# AIM OF THE EXERCISE
The lines from the first line of the entries through the line containing "1 => s.qch.fault.testBit 1" are to be repeated exactly, with both of those lines included.

# SOURCE MATERIAL
/-- Is the condition of QCH_FAULT bit b present (R320)? A rail or a die that its row reports out of range is so until that row says otherwise
(DEDUCED: log entry 95). -/
def faultPresent (s : State) (b : Nat) : Bool :=
  match b with
  | 0 => condRender s
  | 1 => s.qch.fault.testBit 1
  | 2 => (pairVal s (QCH + 0x800)).isNone || (pairVal s (QCH + 0x802)).isNone
  | 3 => !s.sys.railsOut.isEmpty
  | 4 => s.qch.condThermal
  | 5 => s.qch.fault.testBit 5
  | 6 => s.qch.condPin
  | 7 => !s.qch.failedTests.isEmpty
  | 8 => (pairVal s PIN).isNone
  | _ => false

/-- Is the condition of QCH_WARN bit b present (R320)? UNCORR records a past error: the first write clears it. -/
def warnPresent (s : State) (b : Nat) : Bool :=
  match b with
  | 0 => condFeedCheck s
  | 1 => condAnnPair s
  | 3 => 60 ≤ rdF s (QCH + 5) 23 16
  | _ => false

/-- The bits of a mask whose condition is absent, and how many are refused. -/
def clearable (present : Nat → Bool) (set mask n : Nat) : Nat × Nat :=
  (List.range n).foldl (fun acc b =>
    if mask.testBit b && set.testBit b then (if present b then (acc.1, acc.2 + 1) else (acc.1 ||| 2 ^ b, acc.2)) else acc) (0, 0)

/-- A write of 1 to QCH_FAULT or QCH_WARN bits: each latch clears only if its condition is absent; a write that leaves one set
is counted in CLEAR_REFUSED (R320). Only Hearth and the host may write them. -/
def latchClear (m : Nat) (isFault : Bool) (w : Word) : Act := fun s =>
  if 1 < m then refused m (QCH + (if isFault then 1 else 2)) true s else
  let mask := fld w 31 0
  if isFault then
    let c := clearable (faultPresent s) s.qch.fault mask 9
    seq [onQch fun _ q => { q with fault := q.fault - c.1 },
         when (fun _ => c.2 != 0) (bump (QCH + 4) 23 12 1)] s
  else
    let c := clearable (warnPresent s) s.qch.warn mask 4
    seq [onQch fun _ q => { q with warn := q.warn - c.1 },
         when (fun _ => c.2 != 0) (bump (QCH + 4) 23 12 1)] s
def execLatchClear (m : Nat) (isFault : Bool) (w : Word) (s : State) : Host.Outcome State Fault Refusal :=
  done (writing m (latchClear m isFault w)) s

/-! ### Scrubbing and latent tests (R328-R332) -/

/-- The parts of a complete cycle (R332): scrub regions 0-3, the DRAM patrol of R460 as 4 (R329), and the eight latent
tests of R331 as 8-15. -/
def cycleParts : List Nat := [0, 1, 2, 3, 4, 8, 9, 10, 11, 12, 13, 14, 15]

/-- A part of the cycle is done; with every part done the cycle is complete: AGE starts again and CYCLES rises (R332). -/
def cyclePart (p : Nat) : Act := fun s =>
  let d := (s.qch.cycleDone.erase p) ++ [p]
  if cycleParts.all (fun x => d.contains x) then
    seq [onQch fun _ q => { q with cycleDone := [], ageUs := 0 },
         poke (QCH + 5) (wd ((rdF s (QCH + 5) 15 0 + 1) % 2 ^ 16))] s
  else onQch (fun _ q => { q with cycleDone := d }) s

/-- Is a word in a region of R329: 0 the table SRAM with every complement pair, 1 the lane memories, 2 shared SRAM (the delay windows have
no addresses)? Region 3, the STATIC sections, is STATIC_CRC_CHECK's, and DRAM the patrol's. -/
def inRegion (region a : Nat) : Bool :=
  match region with
  | 0 => (0x20000000 ≤ a && a < 0x28000000) || isPairWord a
  | 1 => (laneOfWord a).isSome
  | 2 => 0x10000000 ≤ a && a < 0x10200000
  | _ => false

/-- The scrubber's pass over a region (R329): each found error is the address of a word of the region, with the corrected word for a single
error, or none for an uncorrectable one. A corrected word is written back, and counted as R328 says, only if no master wrote the word
meanwhile (`raced`), in which case the master's word stands. Words that an earlier error struck in one bit are corrected too. -/
def scrubPass (region : Nat) (found : List (Nat × Option Word × Bool)) : Act := seq [
  each (found.filter (fun e => inRegion region e.1)) (fun e =>
    match e.2.1 with
    | some w => if e.2.2 then nop else seq [eccFix e.1, poke e.1 w]
    | none => uncorrectable 1 e.1),
  fun s => eccRead (s.soft.filter (inRegion region)) s,
  when (fun _ => region < 3) (cyclePart region)]
def execScrubPass (region : Nat) (found : List (Nat × Option Word × Bool)) (s : State) : Host.Outcome State Fault Refusal :=
  done (scrubPass region found) s

/-- A latent test of R331 runs: a failure latches LATENT_TEST; the latch's condition ends when every failed test has passed
again (R320, R331). -/
def latentTest (t : Nat) (pass : Bool) : Act :=
  if pass then seq [onQch fun _ q => { q with failedTests := q.failedTests.erase t }, cyclePart (8 + t)]
  else seq [onQch fun _ q => { q with failedTests := (q.failedTests.erase t) ++ [t] }, deviceFault 7]
def execLatentTest (t : Nat) (pass : Bool) (s : State) : Host.Outcome State Fault Refusal := done (latentTest t pass) s

/-- 60 s pass without a complete cycle: the warning LATENT_OVERDUE (R332). -/
def latentOverdue : Act := seq [
  fun s => pokeF (QCH + 5) 23 16 (max 60 (rdF s (QCH + 5) 23 16)) s, warn 3]
def execLatentOverdue (s : State) : Host.Outcome State Fault Refusal := done latentOverdue s

end Sys2Proof.Machine
end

# RESPONSE TO THIS TASK
/-- Is the condition of QCH_FAULT bit b present (R320)? A rail or a die that its row reports out of range is so until that row says otherwise
(DEDUCED: log entry 95). -/
def faultPresent (s : State) (b : Nat) : Bool :=
  match b with
  | 0 => condRender s
  | 1 => s.qch.fault.testBit 1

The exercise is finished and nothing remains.